§ **Work task**
Would you print all of the entries word for word?

§ **Supplied records**
◇ ◇ ◇

/-- SAVE_COMPLETE (R383 steps 4 and 5). -/
def execSaveComplete (core : Nat) (s : State) : Host.Outcome State Fault Refusal :=
  let k := coreOf s core
  event s <| match k.op with
    | none => none
    | some op =>
      if k.mode ≠ .saving || decide (s.cycle < op.due) then none
      else
        let s0 := writeImage s core op
        let s1 := modCore { s0 with enqs := s0.enqs ++ enqJobs s core } core (savedCore s core op)
        let s2 := traceAdd s1 core 0x06 0 0 0 0 (BitVec.ofNat 64 op.bytes) 0#64
        some (answerOp s2 op.req op.bytes 0)

/-! ## Resumption -/

/-- The GCE commands of a core accepted again in their order, the stopped one first, at the back of the queue (R269). -/
def reacceptGce (s : State) (c : Nat) : State :=
  modCluster s (clusterOfCore c) fun g =>
    { g with gceq := g.gceq.filter (fun y => y.core != c) ++ g.gceq.filter fun y => y.core == c }

/-- A restored slot (R219): what it waited for is tested again; a WATCH completes with a fresh read; what hardware has begun
for it goes on. DEDUCED, log 43. -/
def restoredSlot (cycle : Nat) (x : Slot) : Slot :=
  match x.wait with
  | .watch k va r _ => { x with wait := .watch k va r true }
  | .enq _ _ _ true | .enqAway | .abort _ | .cancel | .window _ | .yield _ => x
  | _ => if x.st = .waiting then readySlot cycle x else x

/-- A debug halt ended: every slot's saved state is current again, with what was written to it, and a waiting slot tests again
(R219, R347). User slots that a pre-emption holds beside it stay HELD. -/
def endHalt (s : State) (c : Nat) : State :=
  reacceptGce (modCore s c fun k =>
    let slot (p : Nat × Slot) : Nat × Slot :=
      if isUserSlot p.1 && k.haltMode = .restoring then p
      else (p.1, restoredSlot s.cycle { p.2 with isHeld := false })
    { k with mode := k.haltMode, draining := k.draining || !k.spill.isEmpty, slots := k.slots.map slot }) c

/-- RESUME_ARRIVAL (R343, R347, R386). -/
def execResumeArrival (msg : Nat) (s : State) : Host.Outcome State Fault Refusal :=
  event s <| (findMsg s msg).bind fun e => match e.body with
    | .resume _ _ desc _ => controlArrival s msg fun u m =>
      let k := coreOf u m.dcore
      if !samePart u m then answerOp u m 0 2
      else if !isHeldCore k then answerOp u m 0 1
      else if desc = 0#64 then
        if k.mode = .debugHalt then answerOp (endHalt u m.dcore) m 0 0 else answerOp u m 0 2
      else if k.mode ≠ .preempted then answerOp u m 0 2
      else modCore u m.dcore fun k =>
        { k with op := some { req := m, launchAsid := k.guestAsid.getD 0, tiles := 0, blocks := 0, image := 0,
                              seq := k.savedSeq, bytes := 0, due := u.cycle } }
    | _ => none

/-- Whether the pre-empting launch has left a core (R386). DEDUCED, log 58. -/
def guestGone (s : State) (c : Nat) : Bool :=
  let k := coreOf s c
  let guest (y : Cmd) : Bool := some y.asid == k.guestAsid
  k.slots.all (fun p => !isUserSlot p.1 || p.2.st = .free) &&
    !(k.mxeq ++ k.vxeq ++ k.hodq ++ k.mniq ++ k.active).any guest &&
    !((clusterOf s (clusterOfCore c)).gceq ++ (clusterOf s (clusterOfCore c)).active).any (fun y => y.core == c && guest y) &&
    !s.hods.any fun h => h.2.queue.any (fun q => q.cmd.core == c && guest q.cmd) ||
      h.2.progs.any fun p => p.2.core == c && guest p.2.cmd

/-- The image that a resumption's descriptor names, if SEQ, CORE and the header match (R386): image and SIZE. -/
def resumeImage (s : State) (c : Nat) (req : Msg) : Option (Nat × Nat) :=
  match req.body with
  | .resume _ _ desc asid =>
    let k := coreOf s c
    match descKey s c asid desc with
    | none => none
    | some key =>
      let f (lo n : Nat) : Nat := memNat s.mem (key + lo) n
      let image := f 0 8
      let size := fieldAt k.savedHead 10 8
      match imageSegs s c asid .read image size with
      | none => none
      | some g =>
        let head := (g.flatMap fun e => memBytes s.mem e.1 (min e.2 64)).take 64
        if eccBad s.ecc key 64 || imageTorn s g then none
        else if f 32 4 = k.savedSeq && f 36 2 = logicalOfCore s c && f 24 8 = size && head = k.savedHead then some (image, size)
        else none
  | _ => none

◇ ◇ ◇

§ **Result**
/-- SAVE_COMPLETE (R383 steps 4 and 5). -/
def execSaveComplete (core : Nat) (s : State) : Host.Outcome State Fault Refusal :=
  let k := coreOf s core
  event s <| match k.op with
    | none => none
    | some op =>
      if k.mode ≠ .saving || decide (s.cycle < op.due) then none
      else
        let s0 := writeImage s core op
        let s1 := modCore { s0 with enqs := s0.enqs ++ enqJobs s core } core (savedCore s core op)
        let s2 := traceAdd s1 core 0x06 0 0 0 0 (BitVec.ofNat 64 op.bytes) 0#64
        some (answerOp s2 op.req op.bytes 0)

/-! ## Resumption -/

/-- The GCE commands of a core accepted again in their order, the stopped one first, at the back of the queue (R269). -/
def reacceptGce (s : State) (c : Nat) : State :=
  modCluster s (clusterOfCore c) fun g =>
    { g with gceq := g.gceq.filter (fun y => y.core != c) ++ g.gceq.filter fun y => y.core == c }

/-- A restored slot (R219): what it waited for is tested again; a WATCH completes with a fresh read; what hardware has begun
for it goes on. DEDUCED, log 43. -/
def restoredSlot (cycle : Nat) (x : Slot) : Slot :=
  match x.wait with
  | .watch k va r _ => { x with wait := .watch k va r true }
  | .enq _ _ _ true | .enqAway | .abort _ | .cancel | .window _ | .yield _ => x
  | _ => if x.st = .waiting then readySlot cycle x else x

/-- A debug halt ended: every slot's saved state is current again, with what was written to it, and a waiting slot tests again
(R219, R347). User slots that a pre-emption holds beside it stay HELD. -/
def endHalt (s : State) (c : Nat) : State :=
  reacceptGce (modCore s c fun k =>
    let slot (p : Nat × Slot) : Nat × Slot :=
      if isUserSlot p.1 && k.haltMode = .restoring then p
      else (p.1, restoredSlot s.cycle { p.2 with isHeld := false })
    { k with mode := k.haltMode, draining := k.draining || !k.spill.isEmpty, slots := k.slots.map slot }) c

/-- RESUME_ARRIVAL (R343, R347, R386). -/
def execResumeArrival (msg : Nat) (s : State) : Host.Outcome State Fault Refusal :=
  event s <| (findMsg s msg).bind fun e => match e.body with
    | .resume _ _ desc _ => controlArrival s msg fun u m =>
      let k := coreOf u m.dcore
      if !samePart u m then answerOp u m 0 2
      else if !isHeldCore k then answerOp u m 0 1
      else if desc = 0#64 then
        if k.mode = .debugHalt then answerOp (endHalt u m.dcore) m 0 0 else answerOp u m 0 2
      else if k.mode ≠ .preempted then answerOp u m 0 2
      else modCore u m.dcore fun k =>
        { k with op := some { req := m, launchAsid := k.guestAsid.getD 0, tiles := 0, blocks := 0, image := 0,
                              seq := k.savedSeq, bytes := 0, due := u.cycle } }
    | _ => none

/-- Whether the pre-empting launch has left a core (R386). DEDUCED, log 58. -/
def guestGone (s : State) (c : Nat) : Bool :=
  let k := coreOf s c
  let guest (y : Cmd) : Bool := some y.asid == k.guestAsid
  k.slots.all (fun p => !isUserSlot p.1 || p.2.st = .free) &&
    !(k.mxeq ++ k.vxeq ++ k.hodq ++ k.mniq ++ k.active).any guest &&
    !((clusterOf s (clusterOfCore c)).gceq ++ (clusterOf s (clusterOfCore c)).active).any (fun y => y.core == c && guest y) &&
    !s.hods.any fun h => h.2.queue.any (fun q => q.cmd.core == c && guest q.cmd) ||
      h.2.progs.any fun p => p.2.core == c && guest p.2.cmd

/-- The image that a resumption's descriptor names, if SEQ, CORE and the header match (R386): image and SIZE. -/
def resumeImage (s : State) (c : Nat) (req : Msg) : Option (Nat × Nat) :=
  match req.body with
  | .resume _ _ desc asid =>
    let k := coreOf s c
    match descKey s c asid desc with
    | none => none
    | some key =>
      let f (lo n : Nat) : Nat := memNat s.mem (key + lo) n
      let image := f 0 8
      let size := fieldAt k.savedHead 10 8
      match imageSegs s c asid .read image size with
      | none => none
      | some g =>
        let head := (g.flatMap fun e => memBytes s.mem e.1 (min e.2 64)).take 64
        if eccBad s.ecc key 64 || imageTorn s g then none
        else if f 32 4 = k.savedSeq && f 36 2 = logicalOfCore s c && f 24 8 = size && head = k.savedHead then some (image, size)
        else none
  | _ => none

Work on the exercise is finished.